Bari Weiss considers Vivek Ramaswamy as an improved version of Donald Trump, appealing to a similar audience but with less obvious baggage. Here are some excerpts from her recent interview with Ramaswamy:
BW: Politics is all about storytelling, and the winning candidate — or the candidate that catches fire — is almost always the one with the best story. What is your story, and why is it the story that Americans are craving right now?
VR: Whether Americans are craving it or not, that’ll be for them to decide. But I’ll tell you what my story is. I’m the embodiment of the American dream. My parents came to this country over 40 years ago with almost no money. I’ve gone on to found multibillion-dollar companies that created value by doing valuable things for other people, developing five medicines that are FDA approved today. One of them is a life-saving therapy for kids, another one for prostate cancer. I did it while getting married, while bringing two sons into this world, while following my faith in God, while growing up with the ultimate privilege in this country. And I think the thing that’s extraordinary about that story is that it isn’t extraordinary. It is the story of this country. And I don’t think we’re in decline. I think we are still a nation in our ascent, in the early stages of our ascent actually, a nation whose best days are still ahead. I think it takes someone in my shoes to see our nation that way, too. That’s truly what pulled me into the race.

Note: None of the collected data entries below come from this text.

theorem dataAccesses_prefixCb (cb : Byte) (s : State) : dataAccesses (.prefixCb cb) s = dataAccesses (decodeCb cb) s := by
  obtain h | h | h | h := fieldBlock_toNat_cases cb <;> simp only [dataAccesses.eq_def (.prefixCb cb), decodeCb, h]
  · rw [dataAccesses_rotR8]
  all_goals rfl

theorem cycles_prefixCb (cb : Byte) (s : State) : cycles (.prefixCb cb) s = cycles (decodeCb cb) s := by
  have hcount : cycles (.prefixCb cb) s = r8Cycles (R8.ofCode (fieldZ cb)) 2 (if fieldBlock cb = 1 then 3 else 4) := rfl
  unfold decodeCb
  split
  case h_2 h =>
    have hbit : fieldBlock cb = 1 := by bv_omega
    rw [hcount, if_pos hbit]; rfl
  case h_1 h =>
    have hnot : fieldBlock cb ≠ 1 := fun hb => by simp [hb] at h
    rw [hcount, if_neg hnot, cycles_rotR8]
  case h_3 h | h_4 _ h _ =>
    have hnot : fieldBlock cb ≠ 1 := fun hb => by simp [hb] at h
    rw [hcount, if_neg hnot]; rfl

theorem State.setR8_setFlags_flags (r : R8) (v : Byte) (s : State) : (s.setR8 r v).setFlags s.flags = s.setR8 r v := by
  cases r <;> rfl

/-- Everything an instruction of the CB space can do: BIT writes the flags, the others write an operand (R182, R190 to R192). -/
theorem exec_decodeCb_cases {cb : Byte} {s t : State} (h : exec (decodeCb cb) s = .next t) :
    (∃ f, t = (s.setFlags f).advance 2) ∨ ∃ r v f, t = ((s.setR8 r v).setFlags f).advance 2 := by
  unfold decodeCb at h
  split at h
  case h_1 =>
    obtain rfl := Host.Outcome.next.inj ((exec_rotR8 ..).symm.trans h)
    exact .inr ⟨_, _, _, rfl⟩
  case h_2 =>
    obtain rfl := Host.Outcome.next.inj h
    exact .inl ⟨_, rfl⟩
  case h_3 | h_4 =>
    obtain rfl := Host.Outcome.next.inj h
    exact .inr ⟨_, _, s.flags, by rw [State.setR8_setFlags_flags]⟩

/-- The CB space takes PC past both bytes. -/
theorem pc_of_exec_decodeCb {cb : Byte} {s t : State} (h : exec (decodeCb cb) s = .next t) : t.pc = s.pc + 2 := by
  obtain ⟨f, rfl⟩ | ⟨r, v, f, rfl⟩ := exec_decodeCb_cases h <;> simp

end Sys2Proof.Machine

namespace Sys2Proof.Proofs

open Sys2Proof.Machine Sys2Proof.Claims

/-- Settles O1: a split over the constructors; each word's fields are those of the arm of the decoder that reads it. -/
theorem decodeEncodeRoundTrip : Obligations.DecodeEncodeRoundTrip := by
  unfold Obligations.DecodeEncodeRoundTrip
  exact fun _ hwf => roundTrips_of_wellFormed hwf

/-- Settles O2: a split over the arms of the decoder; the fields that lead to an arm are those its instruction is encoded with. -/
theorem encodeDecodeRoundTrip : Obligations.EncodeDecodeRoundTrip := by
  unfold Obligations.EncodeDecodeRoundTrip
  intro bytes rest i h
  obtain ⟨op, b1, b2, rfl, rfl⟩ := decode_eq_ok h
  exact ⟨wellFormed_decodeOp op b1 b2, by rw [encode_decodeOp]⟩

/-- Settles O4: each word is the encoding of its instruction, evaluated. -/
theorem specWordsDecode : Obligations.SpecWordsDecode := by
  unfold Obligations.SpecWordsDecode
  have hword {i : Instr} {word : List Byte} (hwf : i.wellFormed = true) (henc : encode i = word) : Decodes word i :=
    henc ▸ roundTrips_of_wellFormed hwf
  repeat' apply And.intro
  all_goals exact hword rfl rfl

/-- Settles O5: the words of what is decoded are as many as the first byte says, and they determine the instruction. -/
theorem lengthByFirstByteAlone : Obligations.LengthByFirstByteAlone := by
  unfold Obligations.LengthByFirstByteAlone
  intro op b1 b2
  obtain ⟨hge, hle⟩ := opLength_bounds op
  refine ⟨length_decodeOp op b1 b2, hge, hle, fun hlen c1 c2 => ?_, fun hlen c2 => ?_⟩
  · exact decodeOp_eq_of_take_eq (by rw [hlen]; rfl)
  · exact decodeOp_eq_of_take_eq (by rw [hlen]; rfl)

BW: There’s a lot of people running on a reformist platform. You’re running on a radical or a revolutionary one. You say America needs a second revolution. Many people hear revolution, and they think bloodshed and violence. What do you mean by that, and what does that revolution look like?
VR: To me, it does not mean bloodshed and violence, but it means a revival of the ideals that set this nation into motion in 1776. I do think we live in a 1776 moment. I think that the American bargain was built on the idea that we, the people, determine how we settle our political differences through free speech and open debate in the public square where every person’s voice and vote counts equally. That is self-governance. And I think that there is the Old World vision now rearing its head in multiple forms that says, no, we the people cannot be trusted. The citizens of a nation cannot be trusted to determine what’s actually good for them — so we, the intelligentsia, must make that determination centrally at large. I stand on the side of the American Revolution, the ideals that birthed this nation. I think we live in a moment where we have to confront those radical ideals. I think that the American ideals are very fundamentally radical ideals: self-governance, free speech, like absolute free speech, the idea that you get ahead through unbridled meritocracy, the unbridled pursuit of excellence, the steadfast commitment to the rule of law rather than the whims of men. These are radical ideals, because for most of human history, it was done the other way. I think it is the radicalism of the American Revolution and those ideals that are our last best chance for national unity, because that is what actually binds us together across our diverse attributes. And without embracing that radicalism, I think we’re nothing.
BW: You’re incredibly entertaining. You have a view on everything. You’re a phenomenal talker, which will take you far. And remarkably, as of the latest polls, you’re third behind Trump and DeSantis. But many commentators say that ultimately, you have no shot at the nomination. Why is that conventional wisdom wrong about you?
VR: Everyone seems to be shocked where I am right now. I’m not surprised. This is exactly where we expected to be. The reality is, I think people are hungry for the unfiltered truth. I would rather speak the truth about my own beliefs at every step and lose the election than to play some political Snakes and Ladders. And I believe that our voters across this country have a good sixth sense for being able to tell the difference for somebody who’s actually sharing their true beliefs versus somebody who’s giving them carefully constructed, poll-tested slogans. And that is the competitive advantage. My gut instinct is we’re going to win this election. We’re going to win it in a landslide of a margin similar to what Reagan delivered in 1980.
BW: So you’re going to be the Obama of this race, not the Andrew Yang?
VR: I’m going to be the Vivek Ramaswamy of this race, and that’s what I’m committed to being.
At 7% in the polls at the moment, Ramaswamy is a long-shot to win the Republican nomination, but you’ll know if his chances are improving when the media slow-walks the Bad Orange Man stories and starts criticizing Ramaswamy (or “Bad Curry Man” as some online wits have dubbed him).